* [What the task requires]: Copy the data exactly from the line that contains "The check value" through the line that contains "theorem test_queue_213_status_address : (F.Q_STATUS_FLUSHING", keeping both end lines and leaving out everything else.

* [Data under study]:
-- ==== Sys2Proof/Tests/Slice0.lean ====
section
/-! SUPPORT. Witnesses of the statements' hypotheses, terms that the well-formedness check refuses, and small tests. -/

set_option Elab.async false

namespace Sys2Proof.Machine

theorem eq_getD {α : Type} {o : Option α} {d : α} (h : o.isSome = true) : o = some (o.getD d) := by
  cases o with
  | none => cases h
  | some x => rfl
/-- Reset with some fields set. -/
def testState (l : List (Field × Nat)) : State := (Act.all (l.map fun e => put e.1 e.2)).run State.reset

/-- The check value of CRC-32C over "123456789" (R7). -/
theorem test_crc32c_check_value : crc32c [0x31, 0x32, 0x33, 0x34, 0x35, 0x36, 0x37, 0x38, 0x39] = 0xE3069283 := by decide +kernel
/-- No row of the table gives bits, so no word spells a command. -/
theorem test_no_row_gives_bits : decodeTableWord 32 0xA5C30001 = none := by decide
/-- Q_STATUS of queue 213 (chapter 08, "flushing a link queue"). -/
theorem test_queue_213_status_address : (F.Q_STATUS_FLUSHING 213).addr = 0x0800D510 := by decide
/-- SENTENCES of lane 612 (chapter 19, "a clear that meets the hardware"). -/
theorem test_lane_612_sentences_address : (F.TLK_SENTENCES_C 612).addr = 0x01264110 := by decide
/-- The corrected time of the sentence from lane 612 (chapter 01, "one sentence from lane 612"). -/
theorem test_lane_612_time_correction :
    { testState [(F.TLK_DELAY_CABLE_DELAY 612, 501760), (F.TIM_LANE_APPLIED_ASYM 612, 37 * 256),
      (F.TLK_TALKER_STATE_REPORTED_LATENCY 612 37, 12288)] with
      units := { State.reset.units with d0 := 0x0000012345780000 } }.correct 612 37 true 0x01234566F000 = 0x00000123456EC825 := by
  decide +kernel
/-- Its SOURCE (chapter 01). -/
theorem test_talker_37_source :
    (testState [(F.SUP_ROLE_STATUS_DEVICE_NUMBER, 5203)]).talkerSource 612 37 = 0x28A73225 := by decide +kernel
/-- The asymmetry of lane 612 at 44 °C (R399). -/
theorem test_lane_asymmetry : asymmetry (31 * 256) 16384 (20 * 256) (some (44 * 256)) = 37 * 256 := by decide
/-- Bytes 8 to 19 of its copy for T3 (chapter 06, "one sentence, two tenants"). -/
theorem test_copy_in_stream_2050 :
    let c : Copy := { time := 0x00000123456EC825, source := 0x28A73225, channel := 0x41A2C, cls := 5, flags := 0x0C4
                      typ := 0x21, payload := List.replicate 40 0, group := 500, domain := 0 }
    slice c.bytes 8 12 = [0x28, 0xA7, 0x32, 0x25, 0x41, 0xA2, 0xCA, 0xC4, 0x21, 0x05, 0x1F, 0x40] := by decide +kernel
/-- Bytes 12 to 19 of its copy for T7 (chapter 06). -/
theorem test_copy_in_stream_6100 :
    let c : Copy := { time := 0x00000003456EC825, source := 0x28A73225, channel := 0x41A2C, cls := 2, flags := 0x0C4
                      typ := 0x21, payload := List.replicate 40 0, group := 0x264, domain := 3 }
    slice c.bytes 12 8 = [0x41, 0xA2, 0xC4, 0xC4, 0x21, 0x05, 0x26, 0x4C] := by decide +kernel
/-- T_SWAP of the swap example (chapter 06, "a swap that a late sentence straddles"). -/
theorem test_swap_boundary : nextMultiple 0x000001234E97C000 20 = 0x000001234EA00000 := by decide
/-- The retransmission after the lost acknowledgement is a duplicate (chapter 05). -/
theorem test_lost_acknowledgement_window : classify 0x7FF3 0 0x7FF1 = .duplicate := by decide
/-- Payload bytes 0 to 7 of frame B (chapter 15, "a frame, its sentence and a racing read"). -/
theorem test_can_frame_b_payload :
    canHead { ident := 0x1A4 * 2 ^ 18, fdf := true, brs := true, dlc := 0xA, data := [] } false false 0x0217
      = [0x66, 0x90, 0x00, 0x00, 0x0A, 0x10, 0x02, 0x17] := by decide +kernel
/-- SOURCE of frame B's sentence (chapter 15). -/
theorem test_can_object_12_source :
    (testState [(F.SUP_ROLE_STATUS_DEVICE_NUMBER, 5203)]).ownSource 1 12 = 0xA8A6008C := by decide +kernel
/-- The cable delay of lane 612 (chapter 05, "bringing up lane 612"). -/
theorem test_cable_delay : meanOf (List.replicate 16 (2283520 - 1280000)) 32 = 501760 := by decide +kernel
/-- A field of the state a command answers. -/
def fieldAfter (o : Host.Outcome State Fault Refusal) (f : Field) : Nat :=
  match o with
  | .next t => t.get f
  | .fault _ => 0
  | .refused _ => 0

/-- The end of the validation of the swap example sets T_SWAP (R183). -/
theorem test_swap_validation_sets_t_swap :
    fieldAfter (exec .swapValidationDone { testState [(F.FLT_BANK_STATUS_STATE, 3), (F.FLT_CTRL_SWAP_K, 20)] with
      units := { State.reset.units with d0 := 0x000001234E97C000 } }) F.FLT_SWAP_TIME_T_SWAP = 0x000001234EA00000 := by
  decide +kernel

/-- A write of zero to SENTENCES in the window of three deliveries leaves 3 (chapter 19, "a clear that meets the hardware"). -/
theorem test_counter_cleared_in_its_window :
    fieldAfter (exec (.registerWrite 0 0x01264110 8 0 ⟨0⟩)
      ((countBy (F.TLK_SENTENCES_C 612) 3).run (testState [(F.PWR_STATUS_LOCAL_READY, 1), (F.TLK_SENTENCES_C 612, 40)])))
      (F.TLK_SENTENCES_C 612) = 3 := by
  decide +kernel

/-- A clear of LINK_UP in the window that sets it leaves it set (chapter 19). -/
theorem test_event_cleared_in_its_window :
    fieldAfter (exec (.registerWrite 0 0x01264014 4 1 ⟨0⟩)
      ((event (F.TLK_EVENTS_LINK_UP 612)).run (testState [(F.PWR_STATUS_LOCAL_READY, 1), (F.TLK_EVENTS_LINK_UP 612, 1)])))
      (F.TLK_EVENTS_LINK_UP 612) = 1 := by
  decide +kernel

/-- A write of a hardware-owned register leaves it (chapter 19; R569). -/
theorem test_status_write_is_lost :
    fieldAfter (exec (.registerWrite 0 0x01264010 4 3 ⟨0⟩) (testState [(F.PWR_STATUS_LOCAL_READY, 1), (F.TLK_STATUS_STATE 612, 6)]))
      (F.TLK_STATUS_STATE 612) = 6 := by
  decide +kernel

/-- The same write sets WRITE_LOST of the lane (chapter 19; R580). -/
theorem test_status_write_sets_write_lost :
    fieldAfter (exec (.registerWrite 0 0x01264010 4 3 ⟨0⟩) (testState [(F.PWR_STATUS_LOCAL_READY, 1), (F.TLK_STATUS_STATE 612, 6)]))
      (F.TLK_EVENTS_WRITE_LOST 612) = 1 := by
  decide +kernel

/-- AES-256 on the example of FIPS 197, appendix C.3. -/
theorem test_aes256_fips197 :
    aes256 ((List.range 32).map (BitVec.ofNat 8)) (be 16 0x00112233445566778899AABBCCDDEEFF)
      = 0x8EA2B7CA516745BFEAFC49904B496089 := by decide +kernel

/-- SHA-384 of "abc" (the example published with FIPS 180-4). -/
theorem test_sha384_abc :
    sha384 [0x61, 0x62, 0x63] = 0xCB00753F45A35E8BB5A03D699AC65007272C32AB0EDED1631A8B605A43FF5BED8086072BA1E7CC2358BAECA134C825A7 := by
  decide +kernel

/-- AES-256-GCM, test case 14 published with the mode's submission. -/
theorem test_gcm_tag : gcmTag (zeros 32) (zeros 12) [] (zeros 16) = 0xD0D1C8A799996BF0265B98B5D48AB919 := by decide +kernel

/-- The first block of the XTS-AES-256 vector 10 of IEEE 1619. -/
theorem test_xts :
    xts (be 32 0x2718281828459045235360287471352662497757247093699959574966967627
      ++ be 32 0x3141592653589793238462643383279502884197169399375105820974944592) 0xFF (be 16 0x000102030405060708090A0B0C0D0E0F)
      = be 16 0x1C3B3A102F770386E4836C99E370CF9B := by decide +kernel

/-- Commands with one operand just out of its range are refused (part 1, in the order of the table). -/
theorem test_wf_refuses_1 (w : Word) (run : StartRun) (b : Bool) (rx : LaneRx) (ld : Load) :
    ([
      .brownout 7, .supplyExcursion 7 b, .deviceReset 32 w run, .fullReset 32 w run, .dormancyRequest 32 w,
      .slotCommit 32 w, .imgErase 32 w, .imgMark 32 w, .imgRetire 32 w, .imgPageWrite 32 255 [0],
      .imgPageWrite 0 256 [0], .imgConfirm 32 w, .uplinkDataFrame 1024 rx ld, .heartbeatFrame 1024 rx,
      .rosterFrame 1024 rx, .replyFrame 1024 rx, .echoReceived 1024 0 0, .echoReport 1024 rx, .handoverFrame 1024 rx,
      .ackSend 1024, .markerSend 1024, .echoReportTimeout 1024, .commandTimeout 1024 b, .discoveryRetry 1024,
      .tlkCfgWrite 1024 0 w, .tlkCfgWrite 0 32 w, .tlkTimersWrite 1024 0 w, .tlkTimersWrite 0 32 w,
      .uplinkSignalDetect 1024, .laneLockHeld 1024, .lossOfSignal 1024, .lossOfLock 1024, .linkTimeout 1024,
      .restart 1024 0 w, .restart 0 32 w, .remeasure 1024 0 w] : List Instr).all (fun i => !i.wf) = true := rfl

/-- Commands with one operand just out of its range are refused (part 2, in the order of the table). -/
theorem test_wf_refuses_2 (w : Word) (b : Bool) (p : Producer) :
    ([
      .remeasure 0 32 w, .rediscover 1024 0 w, .rediscover 0 32 w, .wmTimeout 1024 0, .wmTimeout 0 128,
      .talkerCommand 1024 0 w, .talkerCommand 0 32 w, .talkerPulse 1024 0 w, .talkerPulse 0 32 w, .swap 32 w,
      .copy 32 w, .strCommit 8192 0 w, .strCommit 0 32 w, .streamConfigApply 8192, .contributorGraceExpiry 1024,
      .stratumCloseByWatermark 8192, .stratumCloseByHorizon 8192, .stratumEmit 32, .stratumEviction 8192 b,
      .queueCell 4096 p b [], .queueCell 0 p b (List.replicate 65 0), .queueEndOfItem 4096 p b, .queuePop 4096 b,
      .heldPopComplete 4096, .flush 4096 0 w, .flush 0 32 w, .queueDisable 4096 0 w, .queueDisable 0 32 w,
      .pointerMismatch 4096, .notifyRead 32 0 0 0, .notifyRead 0 4096 0 0, .notifyRead 0 0 0 33, .tokenRefill 64,
      .progCommit 64 0 w, .progCommit 0 32 w, .programApply 64] : List Instr).all (fun i => !i.wf) = true := rfl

* [Answer area]:
/-- The check value of CRC-32C over "123456789" (R7). -/
theorem test_crc32c_check_value : crc32c [0x31, 0x32, 0x33, 0x34, 0x35, 0x36, 0x37, 0x38, 0x39] = 0xE3069283 := by decide +kernel
/-- No row of the table gives bits, so no word spells a command. -/
theorem test_no_row_gives_bits : decodeTableWord 32 0xA5C30001 = none := by decide
/-- Q_STATUS of queue 213 (chapter 08, "flushing a link queue"). -/
theorem test_queue_213_status_address : (F.Q_STATUS_FLUSHING 213).addr = 0x0800D510 := by decide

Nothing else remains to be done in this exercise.